Meaning of Negotiable
Instruments
• The word ‘negotiable’ means can be transferred and the word
‘instrument’ means a written document by which a right is
created in favour of some person.
• Thus, the term ‘negotiable instruments’ means a written
document transferable by delivery or by endorsement, passes
to the transferee a bona fide title to payment according to its
tenor.
• It should be in the form of writing, signed by the maker or
drawer, an unconditional promise or order to pay, fixed amount
of money to be stated, transferrable from one person to
another person, be payable to order or to bearer or on demand
at a definite time.
What is Negotiability?
• Negotiability is the unique feature that a
negotiable instrument posse, which means,
the instrument is freely transferable and the
title of the transferee is better if he/she took
the instrument for value and in good faith
under such circumstances having no suspicion
about any defect in the title of the transferor.
Such a transferee is called holder in due
course.
Negotiable Instrument Act
• Negotiable Instrument (NI) has been defined
under section 13 of Negotiable Instrument
Act, which include
• Promissory Note,
• Bill of Exchange &
• Cheque
Types of Negotiable Instruments
• 1. Negotiable instruments by custom or usage
• There are certain instruments which have
acquired the character of negotiability by the
usage or custom of trade.
• For example: Bill of Lading etc.
Types of Negotiable Instruments
• 2. Negotiable instruments by Statute
• The Act mentions only three types of
negotiable Instruments (Section 13).These are:
• Promissory Note
• Bill of Exchange
• Cheque
Promissory Note (Section 4 of NI Act)
• A Promissory note is an instrument in writing that contains a
written promise,an unconditional undertaking, signed by the
maker, to pay a certain sum of money on a specific date or
whenever demanded.
• Example
• A signs instruments in the following terms:
• (a ) “I promise to pay B or order Rs. 500.”
• (b) “I acknowledge myself to be indebted to B in Rs. 1,000, to be paid on
demand, for value received.”
• (c) “I promise to Pay B Rs. 500 and all other sums which shall be due to
him.”
• (d) “I promise to Pay B Rs. 500, first deducting thereout any money
which he may owe me.”
• (e) “I promise to Pay B Rs. 500 seven days after my marriage with C.”
• (f) “I, promise to Pay B Rs. 500 on D's death, provided D leaves me
enough to pay that sum.”
Essential Ingredients for Promissory Note

• 1. UNCONDITIONAL: There cannot be any


conditions precedent to payment.
• 2. PROMISE OR ORDER TO PAY: There must be a
written undertaking to pay money that is signed by
the person promising to pay. For example, “I, John
Smith, promise to pay to the order of Jan Smith
two hundred dollars” would satisfy this
requirement.
• 3. A FIXED AMOUNT OF MONEY: The principal
amount due under the promissory note must be
absolute and not subject to change.
Essential Ingredients for Promissory Note
• 4. PAYABLE TO ORDER OR BEARER: The promissory note must be payable
to order or to bearer by using language such as “Pay to the order of Jan
Smith”—or “I promise to pay to the order of bearer”.

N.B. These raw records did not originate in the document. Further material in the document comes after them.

-- ==== Sys2Proof/Laws/Arms.lean ====
section
/-! SUPPORT. The dispatch, arm by arm: what `exec` answers for each command, so that no proof unfolds it. -/

namespace Sys2Proof.Machine
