-- ==== Sys2Proof/Tests/Slice0.lean ====
section
/-! SUPPORT. Tests: for each statement with hypotheses a witness (wit_…) that meets them, WellFormed's refusals, and worked
examples of the manual. -/

namespace Sys2Proof.Tests

open Sys2Proof Sys2Proof.Machine

set_option Elab.async false

/-- The host function 0 as an identity. -/
def host : Ident := mkIdent 0 1 0

/-- The outcome is a next state that satisfies `f`. -/
def nextIs (o : Host.Outcome State Fault Refusal) (f : State → Bool) : Bool :=
  match o with
  | .next t => f t
  | _ => false

/-- Every register but those at the keys of `l` has the value it had. -/
def kept (l : List Nat) (s t : State) : Bool :=
  (s.regs ++ t.regs).all (fun e => l.contains e.1 || decide (t.reg e.1 = s.reg e.1))

/-- Fields written in a row. -/
def fields (s : State) : List (Field × Nat) → State
  | [] => s
  | (f, v) :: r => fields (s.setFld f v) r

/-- A running device: root locked, gates open, owned by `host`. -/
def live : State :=
  { fields (State.reset.setReg CLK_GATE_FIXED.off 0xFFFFFFFFFFFFFFFF)
      [(CLK_STATUS_ROOT, 1), (OWN_STATUS_OWNER, host.toNat), (OWN_STATUS_OWNED, 1)] with
    pwr := { PwrState.reset with phase := .up, coreEn := true, pwrOk := true } }

/-- A command packet of `host` with tag 7. -/
def pkt (opcode len : Nat) (ws : List Word) : Packet :=
  { header := mkWord [(0, 16, opcode), (16, 16, 7), (32, 8, len)], issuer := host, words := ws }

/-- Fields of copy `c` written in a row. -/
def fieldsAt (s : State) (c : Nat) : List (Field × Nat) → State
  | [] => s
  | (f, v) :: r => fieldsAt (s.setFld f v c) c r

/-- The last reply in the queue of `host` has a status and words. -/
def replied (t : State) (st : Rs) (ws : List Word) : Bool :=
  decide ((t.replyQueue 0).getLast?.map (fun r => (bits r.header 16 8, r.words)) = some (st.code, ws))

/-- A state with N = 100 in force at tick 5. -/
def ticking : State := { fields live [(TCK_PERIOD_CUR_N, 100), (TCK_COUNT_COUNT, 5)] with tck := { TckState.reset with phase := 40 } }

theorem wit_PeriodChangesBecomePending :
    (let s := fields ticking [(TCK_CHANGE_AT_AT, 9)]
     let d : Word := 0x8000000000000020
     s.admits host .TCK_PERIOD_NEXT [] ∧ s.tck.following = false ∧ s.on TCK_PERIOD_NEXT_PENDING = false ∧
     wbit .full d TCK_PERIOD_NEXT_ARM = true ∧ (wfield .full d TCK_PERIOD_NEXT_NEXT_N).getD 0 = 32 ∧ s.fld TCK_CHANGE_AT_AT = 9 ∧
     s.fld TCK_COUNT_COUNT < 9 ∧
     nextIs (exec (.tickPeriodArm host .full d) s) (fun t => decide (t.fld TCK_PERIOD_NEXT_NEXT_N = 32 ∧ t.fld TCK_PERIOD_NEXT_PENDING = 1
       ∧ t.tck.armedAt = 9 ∧ kept [leaseKey, TCK_PERIOD_NEXT_NEXT_N.off] s t))) ∧
    (let s := fields ticking [(TCK_PERIOD_NEXT_PENDING, 1)]
     let d : Word := 0x4000000000000000
     s.admits host .TCK_PERIOD_NEXT [] ∧ s.tck.following = false ∧ wbit .full d TCK_PERIOD_NEXT_CANCEL = true ∧
     wbit .full d TCK_PERIOD_NEXT_ARM = false ∧
     nextIs (exec (.tickPeriodCancel host .full d) s) (fun t => decide (t.fld TCK_PERIOD_NEXT_PENDING = 0
       ∧ kept [leaseKey, TCK_PERIOD_NEXT_NEXT_N.off] s t))) ∧
    (let p := pkt 0x0801 2 [32, 0]
     ticking.accepts 0x0801 2 .owner p ∧ ticking.tck.following = false ∧ ticking.on TCK_PERIOD_NEXT_PENDING = false ∧
     (p.w 1).toNat = 32 ∧ (p.w 2).toNat = 0 ∧
     nextIs (exec (.tickSetPeriod p) ticking) (fun t => decide (t.fld TCK_CHANGE_AT_AT = 1029 ∧ t.fld TCK_PERIOD_NEXT_PENDING = 1
       ∧ t.hc.running = []))) := by decide +kernel

theorem wit_CounterReadsAreCoherent :
    ticking.readable TCK_COUNT_COUNT.off ∧ slotOf host = some 0 ∧ ticking.readable (halfField true).off ∧
    nextIs (exec (.tckCountRead host) ticking) (fun t => decide (t.out = [.answer host 5] ∧ t.mfld TCK_SNAP_PHASE_PHASE 0 = 40)) ∧
    slotOf (mkIdent 0 1 9) = none ∧ ticking.tck.captured = [] ∧
    nextIs (exec (.halfCaptureRead host false .high) ticking) (fun t => decide (t.out = [.answer host 0])) ∧
    nextIs (exec (.halfCaptureRead host true .low) ticking) (fun t =>
      nextIs (exec (.halfCaptureRead host true .high) t) (fun u => decide (u.out = [.answer host 0, .answer host 0]))) := by
  decide +kernel

theorem wit_TickBoundaryCounts : ticking.rootRuns = true ∧ State.reset.rootRuns = false ∧
    (tickPulse ticking).fld TCK_COUNT_COUNT = 6 ∧ (tickPulse ticking).fld DEVICE_TIME_TIME = 14360 := by decide +kernel

theorem wit_FollowersLoseAndFindTheirSource :
    (let s := { ticking with tck := { ticking.tck with following := true, loadDue := false } }
     s.tck.following = true ∧
     nextIs (exec .holdover s) (fun t => t.on TCK_STATUS_HOLDOVER && kept [TCK_STATUS_HOLDOVER.off] s t)) ∧
    ticking.tck.following = false ∧ ticking.upstream = none ∧ ticking.on TCK_STATUS_HOLDOVER = false ∧
    ticking.portActive 2 = false ∧
    (let s := fields ticking [(TCK_STATUS_HOLDOVER, 1), (TCK_STATUS_ALIGNED, 1), (TCK_STATUS_QUALITY, 1)]
     s.on TCK_STATUS_HOLDOVER = true ∧ s.tck.ptmValid = false ∧
     nextIs (exec .holdoverExpire s) (fun t => decide (t.fld TCK_STATUS_ALIGNED = 0 ∧ t.fld TCK_STATUS_QUALITY = 0 ∧ t.fld FLT_SRCs_COUNT 0x041 = 1))) ∧
    (let s := (fields ticking [(TCK_CTL_ROLE, 1)]).setFld BRL_PORTp_STATUS_ACTIVE 1 2
     let mk : Marker := { port := 2, offsetPs := 0, count := 8, time := 0, n := 100, nextN := 0, pending := false, target := 0, hops := 0, source := 1 }
     s.portActive mk.port = true ∧ s.rootRuns = true ∧ s.fld TCK_CTL_ROLE = 1 ∧ s.tck.following = false ∧ lowerSource mk.source s = true ∧ markerStamp mk s = none ∧
     nextIs (exec (.markerFrame mk) s) (fun t => decide (t.tck.following ∧ t.fld TCK_STATUS_SOURCE_CONFLICT = 1
       ∧ t.fld TCK_STATUS_IS_SOURCE = 0 ∧ t.fld FLT_SRCs_COUNT 0x042 = 1))) := by decide +kernel

/-- PTM may be made by function 0. -/
def ptmState : State :=
  { ticking with pcie := { PcieState.reset with fns := [{ PcieFn.reset with busMaster := true, ptmEnable := true }] } }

• 5. PAYABLE ON DEMAND OR AT A DEFINITE TIME: The note is payable on


demand if it states that it is payable “on demand” or “at sight” or if it
does not dictate a specific time for payment. This makes the note payable
at the will of the note’s holder. The note is payable at a definite time if it
specifies a specific date for payment, or if it states a specific period of
time after sight, such as “120 days after presentment for payment.”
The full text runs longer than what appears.